The distance closes: three thousand miles, measured in the cruel, monotonous rhythms of cafes, gas stations and car lots, the majesty and tyranny of desert and mountain, or measured in hours (but endured, as the Buddhists endure torture, moment by moment, for the full measure of such a journey is too vast to comprehend). America becomes real for me again and incomprehensibly gigantic, a mother fully the equal of the dreams moving towards birth within her — as the three of us move, in the cramped and strangely transfiguring fashion of coast-to-coast travel, towards our separate deliverances, if only from the growing numbness of driving, and towards a clean bed, and the other simple pleasures of home.

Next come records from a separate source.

@[simp] theorem latchIfLost_frame :
    s.latchIfLost.routes = s.routes ∧ s.latchIfLost.occ = s.occ ∧ s.latchIfLost.used = s.used ∧
    s.latchIfLost.descs = s.descs ∧ s.latchIfLost.trunks = s.trunks ∧ s.latchIfLost.rx = s.rx ∧
    s.latchIfLost.ctl = s.ctl ∧ s.latchIfLost.ports = s.ports ∧ s.latchIfLost.checker = s.checker ∧
    s.latchIfLost.groups = s.groups ∧ s.latchIfLost.sweep = s.sweep ∧
    s.latchIfLost.walker = s.walker ∧ s.latchIfLost.engine = s.engine ∧
    s.latchIfLost.params = s.params ∧ s.latchIfLost.straps = s.straps ∧
    s.latchIfLost.time = s.time ∧ s.latchIfLost.exch = s.exch ∧ s.latchIfLost.handed = s.handed ∧
    s.latchIfLost.pending = s.pending := by
  unfold latchIfLost
  split <;> simp

@[simp] theorem leaveService_frame (p : Port) (x : PortState) :
    (s.leaveService p x).descs = s.descs ∧ (s.leaveService p x).trunks = s.trunks ∧
    (s.leaveService p x).rx = s.rx ∧ (s.leaveService p x).ctl = s.ctl ∧
    (s.leaveService p x).groups = s.groups ∧ (s.leaveService p x).walker = s.walker ∧
    (s.leaveService p x).engine = s.engine ∧ (s.leaveService p x).params = s.params ∧
    (s.leaveService p x).straps = s.straps ∧ (s.leaveService p x).time = s.time ∧
    (s.leaveService p x).exch = s.exch ∧ (s.leaveService p x).pending = s.pending := by
  unfold leaveService
  split <;> simp

@[simp] theorem enterSuspect_frame (p : Port) :
    (s.enterSuspect p).routes = s.routes ∧ (s.enterSuspect p).occ = s.occ ∧
    (s.enterSuspect p).used = s.used ∧ (s.enterSuspect p).descs = s.descs ∧
    (s.enterSuspect p).trunks = s.trunks ∧ (s.enterSuspect p).rx = s.rx ∧
    (s.enterSuspect p).ctl = s.ctl ∧ (s.enterSuspect p).checker = s.checker ∧
    (s.enterSuspect p).groups = s.groups ∧ (s.enterSuspect p).sweep = s.sweep ∧
    (s.enterSuspect p).walker = s.walker ∧ (s.enterSuspect p).hosts = s.hosts ∧
    (s.enterSuspect p).engine = s.engine ∧ (s.enterSuspect p).params = s.params ∧
    (s.enterSuspect p).straps = s.straps ∧ (s.enterSuspect p).time = s.time ∧
    (s.enterSuspect p).exch = s.exch ∧ (s.enterSuspect p).pending = s.pending := by
  unfold enterSuspect
  split <;> simp

@[simp] theorem enterUp_frame (p : Port) :
    (s.enterUp p).occ = s.occ ∧ (s.enterUp p).used = s.used ∧ (s.enterUp p).descs = s.descs ∧
    (s.enterUp p).trunks = s.trunks ∧ (s.enterUp p).rx = s.rx ∧ (s.enterUp p).ctl = s.ctl ∧
    (s.enterUp p).checker = s.checker ∧ (s.enterUp p).groups = s.groups ∧
    (s.enterUp p).walker = s.walker ∧ (s.enterUp p).hosts = s.hosts ∧
    (s.enterUp p).engine = s.engine ∧ (s.enterUp p).params = s.params ∧
    (s.enterUp p).straps = s.straps ∧ (s.enterUp p).time = s.time ∧ (s.enterUp p).exch = s.exch ∧
    (s.enterUp p).pending = s.pending := by
  simp [enterUp]

@[simp] theorem setback_frame (p : Port) :
    (s.setback p).routes = s.routes ∧ (s.setback p).occ = s.occ ∧ (s.setback p).used = s.used ∧
    (s.setback p).descs = s.descs ∧ (s.setback p).trunks = s.trunks ∧ (s.setback p).rx = s.rx ∧
    (s.setback p).ctl = s.ctl ∧ (s.setback p).groups = s.groups ∧ (s.setback p).sweep = s.sweep ∧
    (s.setback p).walker = s.walker ∧ (s.setback p).hosts = s.hosts ∧
    (s.setback p).engine = s.engine ∧ (s.setback p).params = s.params ∧
    (s.setback p).straps = s.straps ∧ (s.setback p).time = s.time ∧ (s.setback p).exch = s.exch ∧
    (s.setback p).handed = s.handed ∧ (s.setback p).pending = s.pending := by
  simp [setback]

Home, yes, for this is nothing more than a letter home, three weeks gone, and feeling the need to be careful of what I say, for these weeks have been soured by carelessness in word and gesture, as I returned to the old and familiar with a friend who had changed too much (or perhaps not changed at all; understanding love affairs, like understanding America, is an effort seldom successful, always costly) and wanting now to begin more deliberately, lovingly, honestly — as a gesture of the truest independence to which she encourages me and to which, like some new America, reluctantly but necessarily leaving Europe behind, I now turn, leaving these sorrows to rediscover my home, and the friends that make it home, and to learn, as America learns, what independence truly means.

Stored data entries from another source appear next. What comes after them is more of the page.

/-- Up to the top of the numbering, counting on from `first` does not wrap. -/
theorem range'_eq_map_mod {k : Nat} (fits : first + k ≤ n) :
    List.range' first k = (List.range k).map fun i => (first + i) % n := by
  rw [List.range'_eq_map_range]
  refine List.map_congr_left fun i hi => (Nat.mod_eq_of_lt ?_).symm
  rw [List.mem_range] at hi
  omega

/-- Counting on from `first` around the numbering comes to the members of the extent in their order, in an extent
that wraps too. -/
theorem extent_eq_map_mod (hf : first < n) (hl : last < n) :
    extent n first last =
      (List.range (extentSize n first last)).map fun i => (first + i) % n := by
  unfold extent extentSize
  split_ifs with upward
  · exact range'_eq_map_mod (by omega)
  · have toTop : List.range' first (n - first) =
        (List.range (n - first)).map fun i => (first + i) % n := range'_eq_map_mod (by omega)
    have fromZero : List.range (last + 1) = (List.range (last + 1)).map fun i => (0 + i) % n :=
      List.range_eq_range'.trans (range'_eq_map_mod (by omega))
    have around (i : Nat) : (first + (n - first + i)) % n = (0 + i) % n := by
      rw [← Nat.add_assoc, Nat.add_sub_of_le hf.le, Nat.add_mod_left, Nat.zero_add]
    have size : last + n + 1 - first = (n - first) + (last + 1) := by omega
    rw [size, List.range_add (n := n - first), List.map_append, List.map_map, toTop]
    simp only [Function.comp_def, around, ← fromZero]

/-- Counting on from `first` meets no member twice within one round of the numbering. -/
theorem add_mod_left_inj {i j : Nat} (hi : i < n) (hj : j < n)
    (same : (first + i) % n = (first + j) % n) : i = j :=
  (Nat.ModEq.add_left_cancel' first same).eq_of_lt_of_lt hi hj

end

/-! ## Two counts in one -/

/-- Counting up to a product, by remainder and quotient, is counting the one within the other. -/
theorem range_mul_map_mod_div {α : Type*} (f : Nat → Nat → α) {a : Nat} (ha : 0 < a) (b : Nat) :
    (List.range (a * b)).map (fun i => f (i % a) (i / a)) =
      (List.range b).flatMap fun j => (List.range a).map fun i => f i j := by
  induction b with
  | zero => rfl
  | succ b ih =>
    rw [Nat.mul_succ, List.range_add, List.map_append, ih, List.map_map, List.range_succ,
      List.flatMap_append, List.flatMap_singleton]
    congr 1
    refine List.map_congr_left fun i hi => ?_
    rw [List.mem_range] at hi
    rw [Function.comp_apply, Nat.mul_add_mod, Nat.mod_eq_of_lt hi, Nat.mul_add_div ha,
      Nat.div_eq_of_lt hi, Nat.add_zero]

/-! ## The rectangle of a walk -/

namespace WalkOrder

variable (o : WalkOrder)

theorem trunks_pos : 0 < o.trunks := extentSize_pos o.trunkFirst.isLt

theorem trunks_le : o.trunks ≤ 8 := extentSize_le o.trunkLast.isLt

theorem slots_pos : 0 < o.slots := extentSize_pos o.slotFirst.isLt

theorem slots_le : o.slots ≤ 16 := extentSize_le o.slotLast.isLt

theorem trunks_eq :
    o.trunks =
      if o.trunkFirst ≤ o.trunkLast then o.trunkLast.val + 1 - o.trunkFirst.val
      else o.trunkLast.val + 9 - o.trunkFirst.val := by
  simp only [trunks, extentSize, Fin.le_def]
  split_ifs <;> omega

theorem slots_eq :
    o.slots =
      if o.slotFirst ≤ o.slotLast then o.slotLast.val + 1 - o.slotFirst.val
      else o.slotLast.val + 17 - o.slotFirst.val := by
  simp only [slots, extentSize, Fin.le_def]
  split_ifs <;> omega

theorem total_pos : 1 ≤ o.total := Nat.mul_pos o.trunks_pos o.slots_pos

theorem total_le : o.total ≤ 128 := Nat.mul_le_mul o.trunks_le o.slots_le

/-- The circuit of a step, by the trunk's and the slot's distances from the first of each. -/
theorem circuitAt_step (i : Nat) :
    circuitAt (o.trunkOfStep i) (o.slotOfStep i) =
      Fin.ofNat 128
        (16 * ((o.trunkFirst.val + i % o.trunks) % 8) + (o.slotFirst.val + i / o.trunks) % 16) := by
  have inTable := (circuitAt (o.trunkOfStep i) (o.slotOfStep i)).isLt
  exact Fin.ext (Nat.mod_eq_of_lt inTable).symm

/-- R142: the steps of a walk take, for each slot of its extent in turn, every trunk of its extent in turn. -/
theorem map_circuitAt_step :
    (List.range o.total).map (fun i => circuitAt (o.trunkOfStep i) (o.slotOfStep i)) =
      (extent 16 o.slotFirst.val o.slotLast.val).flatMap fun sl =>
        (extent 8 o.trunkFirst.val o.trunkLast.val).map fun tr => Fin.ofNat 128 (16 * tr + sl) := by
  rw [extent_eq_map_mod o.slotFirst.isLt o.slotLast.isLt,
    extent_eq_map_mod o.trunkFirst.isLt o.trunkLast.isLt, List.flatMap_map]
  simp only [List.map_map, Function.comp_def, circuitAt_step]
  exact range_mul_map_mod_div
    (fun t s => Fin.ofNat 128 (16 * ((o.trunkFirst.val + t) % 8) + (o.slotFirst.val + s) % 16))
    o.trunks_pos o.slots

theorem mod_trunks_eq_of_trunkOfStep_eq {i j : Nat} (same : o.trunkOfStep i = o.trunkOfStep j) :
    i % o.trunks = j % o.trunks :=
  have within (k : Nat) : k % o.trunks < 8 := (Nat.mod_lt k o.trunks_pos).trans_le o.trunks_le
  add_mod_left_inj (within i) (within j) (Fin.val_eq_of_eq same)

theorem div_trunks_eq_of_slotOfStep_eq {i j : Nat} (hi : i < o.total) (hj : j < o.total)
    (same : o.slotOfStep i = o.slotOfStep j) : i / o.trunks = j / o.trunks :=
  have within {k : Nat} (hk : k < o.total) : k / o.trunks < 16 :=
    (Nat.div_lt_of_lt_mul hk).trans_le o.slots_le
  add_mod_left_inj (within hi) (within hj) (Fin.val_eq_of_eq same)

/-- R142: no two steps of one walk have the same circuit, since its trunk gives the step's remainder and its
station slot the quotient. -/
theorem circuitAt_step_inj {i j : Nat} (hi : i < o.total) (hj : j < o.total)
    (same : circuitAt (o.trunkOfStep i) (o.slotOfStep i) =
      circuitAt (o.trunkOfStep j) (o.slotOfStep j)) : i = j := by
  have trunk : o.trunkOfStep i = o.trunkOfStep j := by simpa using congrArg trunkOf same
  have slot : o.slotOfStep i = o.slotOfStep j := by simpa using congrArg stationSlotOf same
  calc
    i = o.trunks * (i / o.trunks) + i % o.trunks := (Nat.div_add_mod i o.trunks).symm
    _ = o.trunks * (j / o.trunks) + j % o.trunks := by
      rw [o.div_trunks_eq_of_slotOfStep_eq hi hj slot, o.mod_trunks_eq_of_trunkOfStep_eq trunk]
    _ = j := Nat.div_add_mod j o.trunks

end WalkOrder

/-- Settles O30: the steps of a walk are the pairs of a member of each extent, slot-major, and none comes twice
because neither extent goes more than once around its numbering. -/
theorem walkCoversRectangle : Obligations.WalkCoversRectangle := by
  unfold Obligations.WalkCoversRectangle
  intro o
  refine ⟨o.map_circuitAt_step, ?once, ?product, o.total_pos, o.total_le⟩
  case once =>
    refine List.nodup_range.map_on fun i hi j hj same => ?_
    exact o.circuitAt_step_inj (List.mem_range.mp hi) (List.mem_range.mp hj) same
  case product =>
    rw [← o.trunks_eq, ← o.slots_eq, WalkOrder.total]

end Sys2Proof.Machine
end

section
/-! SET MASK, SET URGENCY and CLEAR ALARM (R158): which bodies are read and which are refused, and what a request
that writes the record of its own host leaves. -/

namespace Sys2Proof.Machine

/-! ## The operands -/

/-- R158: a value above 7 is stored as 7, and any other as it is. -/
theorem urgencyOf_eq {v : Octet} {u : Urgency} (stored : u.val = min 7 v.toNat) : urgencyOf v = u :=
  Fin.ext stored.symm

theorem maskOf_value (k v : Octet) : maskOf [k, v] = some (urgencyOf v) := rfl

theorem maskOf_eq_none (k : Octet) {args : List Octet} (length : args.length ≠ 1) :
    maskOf (k :: args) = none :=
  match args, length with
  | [], _ => rfl
  | _ :: _ :: _, _ => rfl

/-- The octet of a source number is read back as the source's index. -/
theorem urgencyWriteOf_source (k : Octet) (n : Fin 11) (v : Octet) :
    urgencyWriteOf (k :: (one (n.val + 1) ++ [v])) = some (n, urgencyOf v) := by
  have value : (n.val + 1) % 256 = n.val + 1 := by omega
  have within : n.val + 1 ≤ 11 := n.isLt
  simp [urgencyWriteOf, one, value, within]

/-- R158: source 0 and the numbers above 11 name no urgency. -/
theorem urgencyWriteOf_eq_none_of_source (k v : Octet) {n : Octet}
    (outside : n.toNat = 0 ∨ 11 < n.toNat) : urgencyWriteOf [k, n, v] = none := by
  have unnamed : ¬ (1 ≤ n.toNat ∧ n.toNat ≤ 11) := by omega
  simp only [urgencyWriteOf, dif_neg unnamed]

theorem urgencyWriteOf_eq_none_of_length (k : Octet) {args : List Octet} (length : args.length ≠ 2) :
    urgencyWriteOf (k :: args) = none :=
  match args, length with
  | [], _ => rfl
  | [_], _ => rfl
  | _ :: _ :: _ :: _, _ => rfl

theorem bareBody_kind (k : Octet) : bareBody [k] = some () := rfl

theorem bareBody_eq_none (k : Octet) {args : List Octet} (nonempty : args ≠ []) :
    bareBody (k :: args) = none :=
  match args, nonempty with
  | _ :: _, _ => rfl

/-! ## A kind that writes the record of the requesting host -/

/-- What a kind answers whose only effect is on the record of the requesting host: RANGE for a body that is not
read, else DONE on the state in which that one record is written. -/
structure WritesOwnRecord {α : Type} (read : List Octet → Option α)
    (act : State → Port → List Octet → Answer) (record : HostRecord → α → HostRecord)
    (data : State → α → List Octet) : Prop where
  range : ∀ {s p body}, read body = none → act s p body = refuse s .range
  done : ∀ {s p body x}, read body = some x →
    act s p body =
      accept (s.setHostRecord (s.hostOf p) (record (s.hostRecord (s.hostOf p)) x)) (data s x)

namespace WritesOwnRecord

variable {α : Type} {read : List Octet → Option α} {act : State → Port → List Octet → Answer}
  {record : HostRecord → α → HostRecord} {data : State → α → List Octet}
  {s : State} {p : Port} {lost : Bool} {kind : Octet} {args : List Octet}

/-- R166: a request whose body is not read is refused with RANGE, and changes nothing. -/
theorem serve_of_unread (writes : WritesOwnRecord read act record data)
    (hh : s.engine.held = some ⟨p, kind :: args, lost⟩) (unread : read (kind :: args) = none) :
    s.serve .run (kindIs kind) act = s.answered p lost kind .range [] :=
  calc
    _ = s.execute ⟨p, kind :: args, lost⟩ act :=
      State.serve_run_of_held s hh (kindIs_cons kind args) act
    _ = _ := State.execute_refuse s hh (writes.range unread)

/-- R158: a request whose body is read is answered DONE, with the record of its own host written. -/
theorem serve_of_read (writes : WritesOwnRecord read act record data)
    (hh : s.engine.held = some ⟨p, kind :: args, lost⟩) {x : α}
    (reads : read (kind :: args) = some x) :
    s.serve .run (kindIs kind) act =
      (s.setHostRecord (s.hostOf p) (record (s.hostRecord (s.hostOf p)) x)).answered
        p lost kind .done (data s x) :=
  calc
    _ = s.execute ⟨p, kind :: args, lost⟩ act :=
      State.serve_run_of_held s hh (kindIs_cons kind args) act
    _ = _ := State.execute_accept s (by simpa using hh) (writes.done reads)

end WritesOwnRecord

/-! ## The three kinds (R158) -/

/-- R158: SET MASK writes the mask. -/
theorem writesOwnRecord_setMask :
    WritesOwnRecord maskOf answerSetMask (fun r m => { r with mask := m })
      (fun _ m => one m.val) where
  range unread := by simp [answerSetMask, unread]
  done read := by simp [answerSetMask, read, State.storeMask]

/-- R158: SET URGENCY writes the urgency of one source. -/
theorem writesOwnRecord_setUrgency :
    WritesOwnRecord urgencyWriteOf answerSetUrgency
      (fun r x => { r with urgency := r.urgency.set x.1 x.2 })
      (fun _ x => one (x.1.val + 1) ++ one x.2.val) where
  range unread := by simp [answerSetUrgency, unread]
  done read := by simp [answerSetUrgency, read, State.storeUrgency]

/-- R155, R158: CLEAR ALARM clears the latch. -/
theorem writesOwnRecord_clearAlarm :
    WritesOwnRecord bareBody answerClearAlarm (fun r _ => { r with latch := false })
      (fun s _ => yesNo s.exchangeLost) where
  range unread := by simp [answerClearAlarm, unread]
  done read := by simp [answerClearAlarm, read, State.clearLatch]

theorem exec_setMask (phase : EnginePhase) (s : State) :
    exec (.setMask phase) s = .next (s.serve phase (kindIs 0x41) answerSetMask) := rfl

theorem exec_setUrgency (phase : EnginePhase) (s : State) :
    exec (.setUrgency phase) s = .next (s.serve phase (kindIs 0x42) answerSetUrgency) := rfl

theorem exec_clearAlarm (phase : EnginePhase) (s : State) :
    exec (.clearAlarm phase) s = .next (s.serve phase (kindIs 0x43) answerClearAlarm) := rfl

To my friends, then, greetings, from this tired American heart, moving swiftly towards you, back to all the public and private places we call home: the kitchens and the bookstores and the backyards of Chapel Hill; and the country houses, part of a new American architecture of funk and imagination and plain common sense; and anywhere on Franklin Street, that living museum (vandalized to the extreme but surviving, somehow, with dignity) of a piece of America past and nearly forgotten; and the rest of that psychic geography: the broad psychedelic boulevards; the avenues of love and discovery; the path with the heart we travel together, American journeyers all: the gentle philosopher, who dances, with holes in his pocket, from one crazy job to the next; the young woman, who bears her magic like a child and her child like the trust of nations and if not American by birth has become so by her faith in innocence and the open future; the artist whose stroke is so fine and generous and who seems, sometimes, the barely plausible creation of his own zaniest imaginings; the pilgrim, earnest and foolish and wise beyond his own understanding, who carries our search for love to all the likeliest and unlikeliest places — and all the others: my family: healers and madmen and journalists of their own finest journeys; the ones who live simply, or stylishly; the ones I love, and attend to, or love, and fear — walking arm in arm now, as the only possibility, towards whatever future America provides for its children. Wait for me. I’m almost home.